[Collected data]
*** Begin section ***

-- ==== Sys2Proof/Machine/Tick.lean ====
section
/-!
DEFINITION. The system tick (R572 to R577) and what happens at a synchronised count (R578 to R580, R656, R671, R700, R701).
-/
namespace Sys2Proof.Machine

/-- The devices of a tick tree (R573). -/
def treeSize : Nat := 131072

/-- The index of a device of this half in the tick tree (R573). -/
def State.treeIndex (s : State) (device : Nat) : Nat := (device + treeSize - s.hud.useRoot) % treeSize

/-- The device at an index of the tick tree. -/
def State.treeDevice (s : State) (i : Nat) : Nat := (i + s.hud.useRoot) % treeSize

/-- A device of this half as an Ilric destination. -/
def State.halfDev (s : State) (device : Nat) : DevId := s.fab.half * 2 ^ 17 + device

/-- The parent of this device by the rule of R573. -/
def State.treeUp (s : State) : Nat := s.treeDevice (treeParent (s.treeIndex s.fab.device))

/-- Change the Huddle block. -/
def State.modHud (s : State) (f : HuddleSt → HuddleSt) : State := { s with hud := f s.hud }

/-- Send a tick frame (R557, R559). -/
def State.sendTick (s : State) (device op child : Nat) (pay : List Byte) : State :=
  s.sendTwice (s.halfDev device) s.fab.device { op := op, psn := edgeLevel (s.treeIndex child), payload := pay }

/-- One exchange of a burst begins: T1 is now. -/
def State.sendSync (s : State) : State :=
  (s.sendTick s.hud.parent 0x64 s.fab.device (leBytes 8 s.tick)).modHud fun h => { h with burstLeft := h.burstLeft - 1 }

/-- The device enters HOLDOVER (R575, R577). -/
def State.tickHoldover (s : State) : State :=
  if s.hud.tickState = .holdover then s.modHud fun h => { h with goodBursts := 0 }
  else
    let s := s.modHud fun h =>
      { h with tickState := .holdover, lockLost := h.lockLost || decide (h.tickState = .locked), goodBursts := 0 }
    (s.err 4 2 { sev := 2, i0 := s.hud.parent }).event 5 6 0 s.hud.parent

/-- The best exchange of a burst: the one with the smallest (T4 − T1) − (T3 − T2) (R574). -/
def bestExchange (b : List (Nat × Nat × Nat × Nat)) : Option (Nat × Nat × Nat × Nat) :=
  let trip (x : Nat × Nat × Nat × Nat) : Int := ((x.2.2.2 : Int) - x.1) - ((x.2.2.1 : Int) - x.2.1)
  b.foldl (fun m x => match m with
    | none => some x
    | some y => if trip x < trip y then some x else some y) none

/-- A burst ends (R574, R575): the offset, one step in ACQUIRING without a job, slewing, and LOCKED after four good bursts. The tick
never moves backward (R572). A job start barrier may have waited for LOCKED (R566). -/
def State.closeBurst (s : State) : State :=
  match bestExchange s.hud.burst with
  | none => s
  | some (t1, t2, t3, t4) =>
    let o : Int := (((t2 : Int) - t1) - ((t4 : Int) - t3)) / 2
    let jump := decide (s.hud.tickState = .acquiring) && !s.hud.stepped && !s.jobRuns && decide (0 < o)
    let n := if o.natAbs ≤ 10 then s.hud.goodBursts + 1 else 0
    let lock := decide (4 ≤ n)
    let s : State := { s with tick := if jump then s.tick + o.toNat else s.tick }
    let s := s.modHud fun h => { h with
      burst := [], offset := o, goodBursts := n, stepped := h.stepped || jump, slew := if jump then 0 else o, slewAcc := 0
      tickState := if lock then .locked else h.tickState }
    if lock then s.tryBarrier else s

/-- TICK_SYNC_BURST (R574): a device with a parent begins its eight exchanges, 4 µs apart. -/
def execTickSyncBurst (s : State) : Res :=
  .next (if s.hud.tickState = .free ∨ s.hud.isRoot ∨ s.now < s.hud.burstAt + 1048576 then s
    else (s.closeBurst.modHud fun h => { h with burst := [], burstAt := s.now, burstLeft := 8 }).sendSync)

/-- T_SYNC (R574): answered with the receive and send times and the state of this device's tick. -/
def execTSync (lane : Fin 144) (p : Packet) (s : State) : Res :=
  .next (if p.op ≠ 0x64 then s else s.onceRx lane.val p (leAt p.payload 0 8) fun s =>
    if s.hud.tickState = .free ∨ p.src / 2 ^ 17 ≠ s.fab.half then s
    else s.sendTick (p.src % 2 ^ 17) 0x65 (p.src % 2 ^ 17)
      (leBytes 8 (leAt p.payload 0 8) ++ leBytes 8 s.tick ++ leBytes 8 s.tick ++ leBytes 1 s.hud.tickState.code ++ leBytes 7 0))

/-- T_REPLY (R574, R575): the exchange is kept; a parent in HOLDOVER takes this device with it. -/
def execTReply (lane : Fin 144) (p : Packet) (s : State) : Res :=
  let b := p.payload
  .next (if p.op ≠ 0x65 then s else s.onceRx lane.val p (leAt b 0 8) fun s =>
    if s.hud.tickState = .free ∨ s.hud.isRoot ∨ p.src ≠ s.halfDev s.hud.parent then s
    else
      let s := s.modHud fun h => { h with
        lastReply := s.now, burst := h.burst ++ [(leAt b 0 8, leAt b 8 8, leAt b 0x10 8, s.tick)] }
      let s := if 8 ≤ s.hud.burst.length then s.closeBurst else s
      if leAt b 0x18 1 = 3 then s.tickHoldover else s)

/-- TICK_PARENT_SILENT (R577): HOLDOVER; then the parent's parent, the root, TICK_ROOT2, which itself then acts as root. -/
def execTickParentSilent (s : State) : Res :=
  let h := s.hud
  .next (if h.tickState = .free ∨ h.isRoot ∨ s.now < h.lastReply + 8000000 then s
    else
      let s := s.tickHoldover
      let here := s.treeIndex s.hud.parent
      if here ≠ 0 then
        let up := if s.hud.parent = s.treeUp then treeParent here else 0
        s.modHud fun h => { h with lastReply := s.now, parent := s.treeDevice up, burst := [] }
      else if s.fab.device = h.tickRoot2 then
        (s.modHud fun h => { h with isRoot := true, tickState := .locked, parent := h.tickRoot2, useRoot := h.tickRoot2, burst := [], slew := 0 }).tryBarrier
      else
        let s := s.modHud fun h => { h with useRoot := h.tickRoot2, lastReply := s.now, burst := [] }
        s.modHud fun h => { h with parent := s.treeUp })

/-! ### Synchronised counts -/

/-- A change falls due (R579, R580, R666, R701). A new ceiling acts on the phase under way, at this count (R659, R673). -/
def State.applyChange (s : State) (c : SyncChange) : State :=
  match c with
  | .ceil p =>
    let s : State := { s with opp := { s.opp with ceil := p } }
    if s.step.phase < 5 then
      let (q, paced) := s.requestedOf s.step.kind s.step.phase
      let s : State := { s with opp := { s.opp with requested := q, paced := paced.isSome } }
      let s := if s.opp.oneStep ∧ s.wantStep < s.opp.effective then s else s.setEffective s.wantStep
      s.schedule
    else s
  | .effective p => s.setEffective p
  | .refCfg v => (s.modClk fun k => { k with cfgUsed := v, recheck := true }).countSwitch.leaveHoldover
  | .refSwitch => s.countSwitch

/-- The estimate of the phase under way at step `p` is within PCEIL + BAND_UP (R671). -/
def State.fits (s : State) (p : Nat) : Bool :=
  decide (4 < s.step.phase) || decide (s.estimate (s.pwrEnt s.step.kind s.step.phase) p ≤ s.hud.pceil + s.bandUp)

/-- A return that goes one step at a time (R671): the next step where its estimate fits, and the preparation of the one after. -/
def State.returnOne (s : State) : State :=
  if !s.opp.oneStep then s
  else if s.opp.effective ≤ s.wantStep then { s with opp := { s.opp with oneStep := false } }
  else
    let p := s.opp.effective - 1
    if s.fits p then
      let s := s.setEffective p
      if p ≤ s.wantStep then { s with opp := { s.opp with oneStep := false } } else s.prepare (p - 1)
    else s

/-- SYNC_COUNT (R578 to R580, R630, R656, R671, R707, R708): what is due, in the order of the requests; then, at a multiple of 4,096, the
domains that were deferred and the return of R671. -/
def execSyncCount (s : State) : Res :=
  let due := s.hud.changes.filter fun c => decide (c.1 ≤ s.tick)
  let late := s.pwr.slots.filter fun e => e.2.nextFreq.isSome
  let s0 := s.modHud fun h => { h with changes := h.changes.filter fun c => decide (s.tick < c.1) }
  .next (if !s.clocked then s
    else
      let s1 := due.foldl (fun s c => s.applyChange c.2) s0
      if s.tick % 4096 = 0 then
        let s1 := if late.isEmpty then s1 else s1.changeDomains s1.opp.effective true
        s1.returnOne
      else s1)

end Sys2Proof.Machine
end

*** End section ***

From the records above, pull every line that carries the word "stepped".

:: EXERCISE ANSWER ::
    let jump := decide (s.hud.tickState = .acquiring) && !s.hud.stepped && !s.jobRuns && decide (0 < o)
      burst := [], offset := o, goodBursts := n, stepped := h.stepped || jump, slew := if jump then 0 else o, slewAcc := 0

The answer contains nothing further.